PROBLEM REQUIREMENTS → Take the records below from their first line to the line with "c.1 == i.lctx", and restate those lines word for word.

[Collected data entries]
/-- The slot that an image is written to: the one that does not hold the newest valid image (R409). -/
def Flash.target (f : Flash) : Nat := if f.newest = 1 then 2 else 1

/-- The flash after a reset during the write of an image: the slot has no trailer, so that it holds no valid image (R410). -/
def State.cutShort (s : State) : Flash :=
  if s.dev.failAt.isSome && !s.dev.halt && s.atRest then
    s.flash.setSlot s.flash.target { s.imageBody with sha := none, word := false, pending := true }
  else s.flash

/-- The heartwood image and its trailer are written to the slot that does not hold the newest valid image, and the module
halts (R409). -/
def execHeartwoodWriteEnd (s : State) : Host.Outcome State Fault Refusal :=
  if s.dev.failAt.isNone || s.dev.halt || !s.atRest then .next s
  else
    let s := s.abandonSpans
    let s := { s with flash := s.flash.setSlot s.flash.target s.heartwood }
    .next ({ s with dev := { s.dev with halt := true } } : State).readFlash

/-! ## RESTORE (R411) -/

/-- Whether a part of an image names a context, counter, handle or window that is live (R411). -/
def State.partLive (s : State) (i : ImgCtx) : Bool :=
  s.ctxs.any fun (c : Nat × Ctx) =>
    c.1 == i.lctx || i.ctx.meets c.2 || rangesMeet i.ctx.shmBase i.ctx.shmLen c.2.shmBase c.2.shmLen

/-- The number of an object that an image names: the one registered at the same address, or a placeholder (R410). -/
def State.findObj (s : State) (o : Obj) : State × Nat :=
  match lfind (fun (x : Obj) => x.va == o.va && x.pasid == o.pasid) s.objs with
  | some n => (s, n)
  | none => ({ s with objs := s.objs ++ [{ o with tainted := true, lost := true, verified := [], failed := [] }] }, s.objs.length)

/-- The numbers of the objects of a part. -/
def State.findObjs (s : State) : List (Nat × Obj) → State × List (Nat × Nat)
  | [] => (s, [])
  | (i, o) :: rest =>
    match s.findObj o with
    | (s, n) => match s.findObjs rest with
      | (s, l) => (s, (i, n) :: l)

/-- A task of an image with the numbers it takes now. -/
def Task.renumbered (k : Task) (dt dl : Nat) (objs : List (Nat × Nat)) : Task :=
  { k with launch := k.launch + dl, obj := (aget k.obj objs).getD k.obj, parent := k.parent.map fun p => (p.1 + dt, p.2.1, p.2.2),
           chans := k.chans.map fun c => { c with joined := c.joined.map fun j => (j.1 + dt, j.2) } }

/-- The state of a context of an image, with its tasks and launches paused (R411). -/
def State.restorePart (s : State) (i : ImgCtx) : State :=
  let dt := s.nextTask
  let dl := s.nextLaunch
  match s.findObjs i.objs with
  | (s, objs) =>
    let tasks := i.tasks.map fun (z : Nat × Task) => (z.1 + dt, z.2.renumbered dt dl objs)
    let launches := i.launches.map fun (z : Nat × Launch) =>
      (z.1 + dl, { z.2 with obj := (aget z.2.obj objs).getD z.2.obj, paused := true })
    let c : Ctx := { i.ctx with
      pausing := false, paused := true, pauseTag := none, resumeTag := none, idle := 0, busy := false,
      stopCond := none, stopTask := none, faults := i.ctx.faults.map fun (r : Nat × BitVec 256) => (r.1 + dl, r.2) }
    let again : List PReq := (tasks.filter fun z => z.2.wrapDue.isSome || z.2.wrapMark).map fun z => .again z.1
    let spawns : List PReq := i.spawns.map fun q => match q with
      | .spawn t o r => .spawn (t + dt) o r
      | q => q
    let s : State := { s with
      ctxs := aset i.lctx c s.ctxs, tasks := s.tasks ++ tasks, launches := s.launches ++ launches,
      ready := s.ready ++ i.ready.map fun r => { r with launch := r.launch + dl },
      timeline := i.timeline ++ s.timeline.filter fun (x : Nat × Dbl) => !c.hasTl x.1,
      poisonedTl := i.poisonedTl ++ s.poisonedTl.filter fun n => !c.hasTl n,
      buffers := i.handles ++ s.buffers.filter fun (x : Nat × Dbl) => !c.hasBuf x.1,
      masks := i.masks ++ s.masks.filter fun (x : Nat × (Nat × List Nat)) => !c.hasBuf x.1, requests := s.requests ++ again ++ spawns,
      spawnReplies := s.spawnReplies ++ i.replies.map fun x => (x.1 + dt, x.2),
      msgs := s.msgs ++ i.msgs.map fun m => { m with target := m.target.map fun x => (x.1 + dt, x.2) },
      nextTask := lmax (s.nextTask :: tasks.map fun z => z.1 + 1), nextLaunch := lmax (s.nextLaunch :: launches.map fun z => z.1 + 1) }
    let s := launches.foldl (fun s z => s.wantFsr z.1) s
    i.keep.foldl (fun s (k : Nat × List Byte) => s.putVaBytes i.lctx k.1 k.2) s

/-- A context whose part fails its verification: every task of it is FAILED with POWER_FAIL (R411). -/
def State.restoreBad (s : State) (i : ImgCtx) : State :=
  let dl := s.nextLaunch
  let s := s.restorePart { i with keep := [] }
  let fails : List (Nat × Nat) := lnubP ((i.tasks.filter fun z => z.2.parent.isNone).map (fun z => (z.2.launch, z.2.tcb)) ++
    i.ready.map fun r => (r.launch, r.tcb))
  let s := fails.foldl (fun s (z : Nat × Nat) =>
    let r : FaultRec :=
      { origin := originWord i.lctx 0 0 15 Code.powerFail, graph := 0, who := 0xFFFF, tcb := z.2, code := Code.powerFail.zeroExtend 8,
        struct := true, fit := false, holder := 0xFFFF, detail := 0 }
    (s.queueFault i.lctx (z.1 + dl) r).finish (z.1 + dl) z.2 5 (resultOf 0xFFFF 0 1 Code.powerFail.toNat false)) s
  { s with tasks := s.tasks.filter fun z => z.2.lctx != i.lctx }
where
  /-- Each pair once. -/
  lnubP : List (Nat × Nat) → List (Nat × Nat)
    | [] => []
    | a :: t => if t.contains a then lnubP t else a :: lnubP t

/-- `RESTORE` (R402, R411): 1 slot A, 2 slot B, 3 the newest valid image; 0 discards the pending image. -/
def execRestore (p : Packet) (s : State) : Host.Outcome State Fault Refusal :=
  let n := arg p 0
  .next (s.admin p fun s =>
    let tag := adminTag p
    let slot := if n = 3 then s.flash.newest else n
    if n = 0 then (({ s with flash := s.flash.settle } : State).readFlash).adminDone tag true
    else match s.flash.slot slot with
      | none => s.adminDone tag false
      | some i =>
        if n > 3 || !i.valid || i.ctxs.any s.partLive then s.adminDone tag false
        else
          let s := i.ctxs.foldl (fun s x => if x.good then s.restorePart x else s.restoreBad x) s
          (({ s with flash := s.flash.settle } : State).readFlash).adminDone tag true)

/-! ## Resets (R406) -/

/-- A cold reset: every state but the flash is cleared, the knot map loaded, and READY set (R406, R411). The memory of the host and
of other devices, and what the host maps, lie outside the device. The model's own fields go on. -/
def execColdReset (s : State) : Host.Outcome State Fault Refusal :=
  let z := State.reset
  .next ({ z with agenda := s.agenda, tick := s.tick, issues := s.issues, flash := s.cutShort, mem := memKeep s.mem isFar,
                  hostAbsent := s.hostAbsent,
                  knots := lnub [] (s.flash.fused ++ s.flash.retired), dev := { z.dev with ready := true } } : State).readFlash

/-! ## Soft errors (R412) -/

/-- A correctable error is corrected and counted; eight within 3,600 s retire the tile (R412). -/
def execEccCorrectable (x y : Nat) (s : State) : Host.Outcome State Fault Refusal :=
  if !tileOk x y then .next s
  else
    let tile := tileKey x y
    let errs := s.recentErrs (s.tile tile).errs ++ [s.tai.toNat]
    let s := s.modTile tile fun t => { t with errs := errs }
    .next (if errs.length ≥ 8 then s.retireTile tile else s)

/-- Errors older than 3,600 s pass out of the count (R412). -/
def execCorrectableErrorAgeOut (x y : Nat) (s : State) : Host.Outcome State Fault Refusal :=
  .next (if tileOk x y then s.modTile (tileKey x y) fun t => { t with errs := s.recentErrs t.errs } else s)

/-- The token at the head of an end queue becomes ECC poison. -/
def State.eccToken (s : State) (t chan x y : Nat) : State :=
  s.modChan t chan fun c => match c.endq with
    | q :: rest =>
      if c.net == .control then c
      else { c with endq := { q with tok := poisonTok (hdrTag q.tok.hdr) (originWord (s.lctxOf t) x y 15 Code.ecc) } :: rest }
    | [] => c

/-- The oldest read in flight of a list of accesses becomes ECC poison. -/
def eccAcc (w : Word) : List Acc → List Acc
  | [] => []
  | a :: rest => if a.write then a :: eccAcc w rest else { a with done := true, poison := some w, hdr := mkHdr Kind.poison 0 0 } :: rest

/-- A read in flight of a memory node or a walker becomes ECC poison (R381, R412). -/
def State.eccRead (s : State) (t o : Nat) : State :=
  let w := s.origin t o Code.ecc
  s.modOp t o fun p => match p.kind with
    | .mem m =>
      if m.accs.any (fun a => !a.write) then { p with kind := .mem { m with accs := eccAcc w m.accs, bad := m.bad.or (some w) } }
      else p
    | .walker k => { p with kind := .walker { k with accs := eccAcc w k.accs } }
    | _ => p

/-- The head token of a link buffer becomes ECC poison. -/
def State.eccLink (s : State) (t chan hop x y : Nat) : State :=
  let w := originWord (s.lctxOf t) x y 15 Code.ecc
  let spoil : List QTok → List QTok
    | q :: rest => { q with tok := poisonTok (hdrTag q.tok.hdr) w } :: rest
    | [] => []
  s.modChan t chan fun c => if c.net == .control then c else { c with bufs := lmod hop spoil c.bufs }

/-- A vector register, a weight plane, the element that a copy reads next, or a computed tile of a spline becomes ECC poison. -/
def State.eccReg (s : State) (t o v : Nat) : State :=
  s.modVec t o fun c => { c with vregs := lmod v (fun r => { r with mark := some (s.origin t o Code.ecc) }) c.vregs }
@[inherit_doc State.eccReg] def State.eccPlane (s : State) (t o : Nat) (shadow : Bool) : State :=
  let bad (p : Plane) : Plane := { p with poison := some (s.origin t o Code.ecc) }
  s.modMatrix t o fun m => if shadow then { m with shadow := bad m.shadow } else { m with active := bad m.active }
@[inherit_doc State.eccReg] def State.eccCopy (s : State) (t o n : Nat) : State :=
  s.modSlot t o n fun x => if x.firing && !x.finished then { x with fetch := some (.lost Code.ecc) } else x
@[inherit_doc State.eccReg] def State.eccTile (s : State) (t o n : Nat) : State :=
  s.modSpline t o fun x => if aget n x.flags == some 2 then { x with flags := aset n 3 x.flags } else x

/-- The command of a context in a bank has read a bad word: it ends with STATUS 2 and a record (R381). -/
def State.eccBank (s : State) (b lctx : Nat) : State :=
  match s.bankCmd b lctx with
  | some k => (s.bankRecord lctx Code.ecc false 0).bankEnd b k 2
  | none => s

/-- A page of a heartwood slot is lost: that part fails its verification, or the trailer is not good (R410, R411). -/
def State.eccFlash (s : State) (slot part : Nat) : State :=
  match s.flash.slot slot with
  | none => s
  | some i =>
    let spoil (l : List ImgCtx) : List ImgCtx := lmod part (fun x => { x with good := false }) l
    let i := if part < i.ctxs.length then
        { i with ctxs := spoil i.ctxs, sha := i.sha.map fun b => { b with ctxs := spoil b.ctxs } }
      else { i with word := false }
    ({ s with flash := s.flash.setSlot slot i } : State).readFlash

/-- A line of a fibre unit's buffer becomes ECC poison (R296). -/
def State.eccLine (s : State) (t o n : Nat) : State :=
  let w := s.origin t o Code.ecc
  s.modFibre t o fun f => { f with badLines := (n / 4096, n % 4096, w) :: f.badLines }

/-- An uncorrectable error in data gives ECC poison, and retires the tile (R412). -/
def execEccUncorrectable (x y : Nat) (w : EccWhere) (s : State) : Host.Outcome State Fault Refusal :=
  if !tileOk x y then .next s
  else
    let tile := tileKey x y
    let lctx := (s.tasks.findSome? fun z => if (aget tile z.2.entries).isSome then some z.2.lctx else none).getD 0
    let s' := match w with
      | .granule off => s.tilePoison tile (off / 16 * 16) 16 (originWord lctx x y 9 Code.ecc)
      | .token t c => s.eccToken t c x y
      | .read t o => s.eccRead t o
      | .line t o n => s.eccLine t o n
      | .link t c h => s.eccLink t c h x y
      | .vreg t o v => s.eccReg t o v
      | .plane t o b => s.eccPlane t o b
      | .copy t o n => s.eccCopy t o n
      | .spline t o n => s.eccTile t o n
      | .bank b c => s.eccBank b c
      | .flash n p => s.eccFlash n p
      | .none => s
    .next (match w with
      | .flash _ _ => s'
      | _ => s'.uncorrectable tile)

ANSWER TO THIS TASK →
/-- The slot that an image is written to: the one that does not hold the newest valid image (R409). -/
def Flash.target (f : Flash) : Nat := if f.newest = 1 then 2 else 1

/-- The flash after a reset during the write of an image: the slot has no trailer, so that it holds no valid image (R410). -/
def State.cutShort (s : State) : Flash :=
  if s.dev.failAt.isSome && !s.dev.halt && s.atRest then
    s.flash.setSlot s.flash.target { s.imageBody with sha := none, word := false, pending := true }
  else s.flash

/-- The heartwood image and its trailer are written to the slot that does not hold the newest valid image, and the module
halts (R409). -/
def execHeartwoodWriteEnd (s : State) : Host.Outcome State Fault Refusal :=
  if s.dev.failAt.isNone || s.dev.halt || !s.atRest then .next s
  else
    let s := s.abandonSpans
    let s := { s with flash := s.flash.setSlot s.flash.target s.heartwood }
    .next ({ s with dev := { s.dev with halt := true } } : State).readFlash

/-! ## RESTORE (R411) -/

/-- Whether a part of an image names a context, counter, handle or window that is live (R411). -/
def State.partLive (s : State) (i : ImgCtx) : Bool :=
  s.ctxs.any fun (c : Nat × Ctx) =>
    c.1 == i.lctx || i.ctx.meets c.2 || rangesMeet i.ctx.shmBase i.ctx.shmLen c.2.shmBase c.2.shmLen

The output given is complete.